Overview of the hazard ratios of all proteins. Volcano plot showing log hazard ratios and p-values of plasma proteins for major adverse cardiovascular events in patients with stable coronary artery disease. Proteins associated with adverse outcomes at a level of significance of 0.05 are presented as black dots. Proteins with a statistically significant association with outcomes after adjusting for multiple comparisons (p < 0.001) are presented as labeled red dots. CCL3, C-C motif chemokine 3; DCN, decorin; FGF-23, fibroblast growth factor 23; TNFRSF13B, tumor necrosis factor receptor superfamily member 13B; TNFRSF10A, tumor necrosis factor receptor superfamily member 10A; TRAIL-R2, tumor necrosis factor-related apoptosis-inducing ligand receptor 2.

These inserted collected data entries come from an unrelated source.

-- ==== Sys2Proof/Machine/Submit.lean ====
section
/-! DEFINITION. Submission of an engine operation (R314, R315, R320, R321, R325 to R327): its boxes, and the checks of
R366 in their order. -/

namespace Sys2Proof.Machine

/-- M of a matrix field (R312). -/
def mRows (mf : Nat) : Nat := if mf = 0 then 64 else if mf = 1 then 128 else 256
/-- K of a pair (R313). -/
def pairK : MPair → Nat
  | .bf16 => 128
  | .bf16w4 => 512
  | .f8 => 256
  | .i8 => 256
  | .i8sat => 256
  | .f32 => 64
/-- Multiply-accumulates per cycle of a pair (R313). -/
def pairRate : MPair → Nat
  | .bf16 => 32768
  | .bf16w4 => 32768
  | .f8 => 65536
  | .i8 => 65536
  | .i8sat => 65536
  | .f32 => 8192
/-- The format code of a destination format (R99, R320). -/
def collFormat : CollOp → Nat
  | .sumF32 => 8
  | .sumBf16 => 7
  | .sumI32 => 9
  | .maxF32 => 8
  | .minF32 => 8

/-- What a submission asks of one box. -/
structure BoxNeed where
  x      : Nat
  e0     : Nat
  e1     : Nat
  kinds  : List Nat
  right  : Nat
  writes : Bool
  copy   : Bool
  fmtOk  : Bool
  cores  : List Nat
  deriving DecidableEq, Repr

/-- The route an access to a peer's record takes now (R202): its routing entry, and the lowest-numbered port of that which is up. -/
def State.routeTo (s : State) (r : Record) : Option Path :=
  if r.kind = 3 then
    (s.routes.find? fun x => x.peer == r.peer).bind fun x =>
      (s.portFor x.mask x.device).map fun p => { mask := x.mask, device := x.device, port := p }
  else none

/-- The box of a stream at position 0 (R314, R325), with the route it takes (R202). -/
def State.boxOf (s : State) (b : Block) (w : Warp) (x e0 e1 : Nat) : Option Box :=
  let a := w.xread x
  ((s.pool b)[a.rcd]?).map fun r =>
    { rcd := r, rec_ := a.rcd, stack := b.stack, core := w.core, alloc := ((b.allocOn w.core).getD default).base,
      c := a.c.map BitVec.toNat, e0 := e0, e1 := e1, route := s.routeTo r }

/-- The first failing check of a box, in the order of R366.  An empty box has no element to breach a later check. -/
def State.boxCheck (s : State) (b : Block) (x : Box) (n : BoxNeed) : Option Nat :=
  let r := x.rcd
  let c := fun k => x.c.getD k 0
  if !n.kinds.contains r.kind then some 0x27
  else if !r.right n.right then some 0x22
  else if r.meter != 0xFF && !b.rcd.meters.bitAt r.meter then some 0x25
  else if !n.fmtOk then some 0x28
  else if !n.cores.all fun k => (b.allocOn k).isSome then some 0x29
  else if x.e0 = 0 || x.e1 = 0 then none
  else if r.kind = 2 && !x.offsets.all fun o => s.ctxAlloc b.ctx b.stack r.core (r.base + o) 1 then some 0x29
  else if decide (r.e 0 < c 0 + x.e0) || decide (r.e 1 < c 1 + x.e1) || decide (r.e 2 ≤ c 2) ||
      decide (r.e 3 ≤ c 3) then some 0x20
  else if n.copy && !r.described && fmtBits r.format = 4 && (c 0 % 2 != 0 || x.e0 % 2 != 0) then some 0x21
  else if n.copy && r.described && (r.e 0 % blockElems r.format != 0 || c 0 % blockElems r.format != 0 ||
      x.e0 % blockElems r.format != 0) then some 0x21
  else if n.writes && r.kind = 0 && !x.frames.all fun f => (match s.entryOf f.1 (f.2 * 65536) with
      | some e => !e.resident || e.writable
      | none => true) then some 0x23
  else if n.writes && r.kind = 0 && x.offsets.any fun o => s.isStamped (s.tensorAddr r.base o) 1 then some 0x24
  else if r.kind = 3 && !s.peerUp r.peer then some 0x2B
  else none

/-- A submission: refused for a cause at a record and coordinates, or its boxes. -/
inductive Plan where
  | refused (cause rcd : Nat) (c0 c1 : Word32)
  | boxes (l : List Box)
  deriving DecidableEq, Repr

/-- The boxes checked one after another: the first failing box gives the record and the cause (R365). -/
def State.planBoxes (s : State) (b : Block) (w : Warp) : List BoxNeed → Plan
  | [] => .boxes []
  | n :: r =>
    let a := w.xread n.x
    match s.boxOf b w n.x n.e0 n.e1 with
    | none => .refused 0x26 a.rcd (a.c.getD 0 0) (a.c.getD 1 0)
    | some x =>
      match s.boxCheck b x n with
      | some cause => .refused cause a.rcd (a.c.getD 0 0) (a.c.getD 1 0)
      | none =>
        match s.planBoxes b w r with
        | .refused k i c0 c1 => .refused k i c0 c1
        | .boxes l => .boxes (x :: l)

/-- The record of a stream, if the pool holds one. -/
def State.recordOf (s : State) (b : Block) (w : Warp) (x : Nat) : Option Record := (s.pool b)[(w.xread x).rcd]?

/-- The cores a `cpym` mask names (R326). -/
def maskCores (w : Warp) (cmask : Nat) : List Nat :=
  ((List.range 8).filter fun i => cmask.bitAt i).map fun i => 8 * (w.core / 8) + i

/-- Source and destination agree: equal element sizes, both described or neither (R325). -/
def sameShape (a b : Option Record) : Bool :=
  match a, b with
  | some a, some b => fmtBits a.format == fmtBits b.format && a.described == b.described
  | _, _ => true

/-- A record has a format of a test and is undescribed. -/
def plainFmt (a : Option Record) (f : Nat → Bool) : Bool :=
  match a with
  | some r => !r.described && f r.format
  | none => true

/-- Formats of a width class that operand (pair, side) takes (R110, R113). -/
def operandFmt (p : MPair) (isB : Bool) (a : Option Record) : Bool :=
  match a with
  | some r =>
    if r.described then
      (List.range 10).any fun f => pairAccepts p isB f && fmtBits f == fmtBits r.format
    else pairAccepts p isB r.format
  | none => true

/-- What each engine operation of the T and C slots asks of its boxes. -/
def State.boxNeeds (s : State) (b : Block) (w : Warp) (i : Instr) : List BoxNeed :=
  let copyNeeds := fun (xd xs a : Nat) (kd ks : List Nat) (cores : List Nat) =>
    let e0 := (w.sread a).toNat % 2 ^ 32
    let e1 := (w.sread a).toNat / 2 ^ 32
    let ok := sameShape (s.recordOf b w xd) (s.recordOf b w xs)
    [{ x := xd, e0 := e0, e1 := e1, kinds := kd, right := 1, writes := true, copy := true, fmtOk := ok, cores := cores },
     { x := xs, e0 := e0, e1 := e1, kinds := ks, right := 0, writes := false, copy := true, fmtOk := ok,
       cores := [] : BoxNeed }]
  match i with
  | .mmac _ _ _ nf mf pair _ xa _ xb _ =>
    [{ x := xa, e0 := pairK pair, e1 := mRows mf, kinds := [0, 1, 2], right := 0, writes := false, copy := false,
       fmtOk := operandFmt pair false (s.recordOf b w xa), cores := [] },
     { x := xb, e0 := 16 * (nf + 1), e1 := pairK pair, kinds := [0, 1, 2], right := 0, writes := false, copy := false,
       fmtOk := operandFmt pair true (s.recordOf b w xb), cores := [] }]
  | .mstore _ _ _ nt mf fmt _ _ xd _ =>
    [{ x := xd, e0 := 16 * (nt + 1), e1 := mRows mf, kinds := [1], right := 1, writes := true, copy := false,
       fmtOk := plainFmt (s.recordOf b w xd) (· == fmt.code), cores := [] }]
  | .mload _ _ _ nt mf xs _ =>
    [{ x := xs, e0 := 16 * (nt + 1), e1 := mRows mf, kinds := [1], right := 0, writes := false, copy := false,
       fmtOk := plainFmt (s.recordOf b w xs) (fun f => f == 8 || f == 9), cores := [] }]
  | .cpy _ _ xd _ xs _ a => copyNeeds xd xs a [0, 1, 2, 3] [0, 1, 2, 3] []
  | .cpym _ _ xd _ xs _ a m => copyNeeds xd xs a [1] [0, 1, 2] (maskCores w m)
  | .coll _ _ xd _ xs _ a xr _ op =>
    let e0 := (w.sread a).toNat % 2 ^ 32
    let e1 := (w.sread a).toNat / 2 ^ 32
    let one := fun (x right : Nat) (writes : Bool) =>
      { x := x, e0 := e0, e1 := e1, kinds := [0, 1, 2, 3], right := right, writes := writes, copy := true,
        fmtOk := plainFmt (s.recordOf b w x) (· == collFormat op), cores := [] : BoxNeed }
    [one xd 1 true, one xs 0 false, one xr 0 false]
  | _ => []

/-- The plan of an engine operation. -/
def State.planOf (s : State) (b : Block) (w : Warp) (i : Instr) : Plan := s.planBoxes b w (s.boxNeeds b w i)

/-- A frame of a plan that is not resident (R127): base and tile. -/
def State.absentFrame (s : State) (l : List Box) : Option (Nat × Nat) :=
  (l.flatMap fun x => if x.e0 = 0 || x.e1 = 0 then [] else x.frames).find? fun f =>
    s.absent (.tensor f.1 (f.2 * 65536))

/-- The frames of a plan, each once. -/
def planFrames (l : List Box) : List (Nat × Nat) :=
  (l.flatMap fun x => if x.e0 = 0 || x.e1 = 0 then [] else x.frames).dedup

/-- The frames that `lines` lines of a tensor from line `first` on lie in (R133, R138). -/
def lineFrames (base first lines : Nat) : List (Nat × Nat) :=
  ((List.range lines).map fun i => (base, (first + i) / 512)).dedup

/-- The pins that are asked for, one for each time a frame is listed, take the count of some frame above 255 (R138). -/
def State.pinsFull (s : State) (fs : List (Nat × Nat)) : Bool :=
  fs.any fun f =>
    match s.entryOf f.1 (f.2 * 65536) with
    | some e => decide (255 < e.pins + fs.count f)
    | none => false

-- The kinds of engine operations (R316, R325, R331).

def EngKind.isMatrix : EngKind → Bool
  | .cpy => false
  | .cpym _ => false
  | .coll _ => false
  | .mstore _ _ _ _ _ _ => true
  | .mload _ _ _ => true
  | .mmac _ _ _ _ _ => true
  | .lblk _ _ _ => false
def EngKind.isMmac : EngKind → Bool
  | .cpy => false
  | .cpym _ => false
  | .coll _ => false
  | .mstore _ _ _ _ _ _ => false
  | .mload _ _ _ => false
  | .mmac _ _ _ _ _ => true
  | .lblk _ _ _ => false
def EngKind.isLblk : EngKind → Bool
  | .cpy => false
  | .cpym _ => false
  | .coll _ => false
  | .mstore _ _ _ _ _ _ => false
  | .mload _ _ _ => false
  | .mmac _ _ _ _ _ => false
  | .lblk _ _ _ => true
def EngKind.isCopy : EngKind → Bool
  | .cpy => true
  | .cpym _ => true
  | .coll _ => true
  | .mstore _ _ _ _ _ _ => false
  | .mload _ _ _ => false
  | .mmac _ _ _ _ _ => false
  | .lblk _ _ _ => false

end Sys2Proof.Machine
end

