/-- The word of an entry with its holes extended. -/
def Code.issueOf (k : Code) (s : State) (b : Block) (w : Warp) (e : Nat) (hs : List Nat) (tok next cycle : Nat) : Issue :=
  mkIssue s b w (k.dict.getD e default).word ((k.widths e).zipWith extendHole hs) tok next cycle

-- Stalls (R54), as the reason codes of R398.

/-- The stack whose controller keeps a tensor's line (R159). -/
def State.homeStack (s : State) (base off : Nat) : Nat :=
  match s.entryOf base off with
  | some e => e.die
  | none => 0

/-- The T of an `ldas` lies too far ahead to be waited for: beyond the latest it was issued at by more than 1,000,000 ns (R161). -/
def ldasLate (t latest : Nat) : Bool := decide (latest + 1000000 < t)

/-- An `ldas` waits at a home until every die's earliest exceeds its T (R161). -/
def State.intervalWait (s : State) (r : Req) : Bool :=
  match r.kind with
  | .ldas _ _ _ _ t latest => !ldasLate t latest && r.lanes.any fun a => (match a.loc with
    | .tensor base off => !s.allAbove (s.homeStack base off) t
    | .tmem _ _ _ => false
    | .peer _ _ _ => false)
  | .load _ _ _ => false
  | .store => false
  | .atom _ _ _ _ _ => false
  | .qput _ _ _ => false
  | .qget _ _ _ => false

/-- A register named by a word is pending (R54 condition 1): 22 while Rainfly has not replied, 23 in the interval wait of an `ldas`,
else 7. -/
def State.pendStall (s : State) (w : Warp) (r : RName) : List Nat :=
  (w.pend.filter fun p => match r with
    | .v n => p.reg == .v n
    | .s n => p.reg == .s n
    | .p n => p.reg == .p n
    | .q n => p.reg == .q n
    | .b _ => false
    | .h n => p.reg == .h n
    | .x _ => false
    | .tile _ => false).map fun p =>
      if s.rainfly.readers.any (fun m => m.id == p.req) || s.rainfly.asks.any (fun m => m.id == p.req) then 22
      else if s.reqs.any fun q => q.id == p.req && s.intervalWait q then 23
      else 7

/-- A busy bit of a physical tile that stands in cycle `t` (R317). -/
def BusyTile.on (x : BusyTile) (core t cycle : Nat) : Bool :=
  x.core == core && x.tile == t && (x.until_ == 0 || decide (cycle < x.until_))

/-- The physical tiles of a range of a block on a core (R311). -/
def Block.tiles (b : Block) (core acc n : Nat) : List Nat :=
  match b.allocOn core with
  | some a => (List.range (n + 1)).filterMap fun i => a.tiles[acc + i]?
  | none => []

/-- Condition 2 of R54 for a T operation (R317). -/
def State.tileStall (s : State) (b : Block) (w : Warp) (cycle : Nat) (i : Instr) : Bool :=
  let core := coreId b w
  let test := fun (ts : List Nat) (f : BusyTile → Bool) =>
    ts.any fun t => s.busy.any fun x => x.on core t cycle && f x
  match i with
  | .mmac _ _ acc nf _ _ _ _ _ _ _ => test (b.tiles w.core acc nf) fun x => !x.write || !x.mmac
  | .mzero _ acc nt => test (b.tiles w.core acc nt) fun _ => true
  | .mstore _ _ acc nt _ _ _ _ _ _ => test (b.tiles w.core acc nt) fun x => x.write
  | .mload _ _ acc nt _ _ _ => test (b.tiles w.core acc nt) fun _ => true
  | _ => false

/-- An operation that allocates a handle, with its guard holding (R323). -/
def allocates (c : Issue) (w : Warp) : Instr → Bool
  | .lblk g _ _ _ _ _ => takers c w g != 0
  | .stc g _ _ _ _ _ => takers c w g != 0
  | .mtck g _ _ => qGuard w g
  | .mmac g _ _ _ _ _ _ _ _ _ _ => qGuard w g
  | .mstore g _ _ _ _ _ _ _ _ _ => qGuard w g
  | .mload g _ _ _ _ _ _ => qGuard w g
  | .cpy g _ _ _ _ _ _ => qGuard w g
  | .cpym g _ _ _ _ _ _ _ => qGuard w g
  | .coll g _ _ _ _ _ _ _ _ _ => qGuard w g
  | _ => false

/-- The next `n` slots of the ring hold no unresolved operation (R323). -/
def Block.ringRoom (b : Block) (n : Nat) : Bool :=
  (List.range n).all fun k => b.ring.all fun r => r.slot != (b.ringNext + k) % 256 || r.resolved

In post-hoc analysis, the following statistical power was obtained for each of the six mediators: 78.8% for TNFRSF13B and DCN, respectively, 82.3% for TNFRSF10A, 74.6% for TRAIL-R2, 70.0% for CCL3, and 68.7% for FGF-23, as individual parameters associated with MACE.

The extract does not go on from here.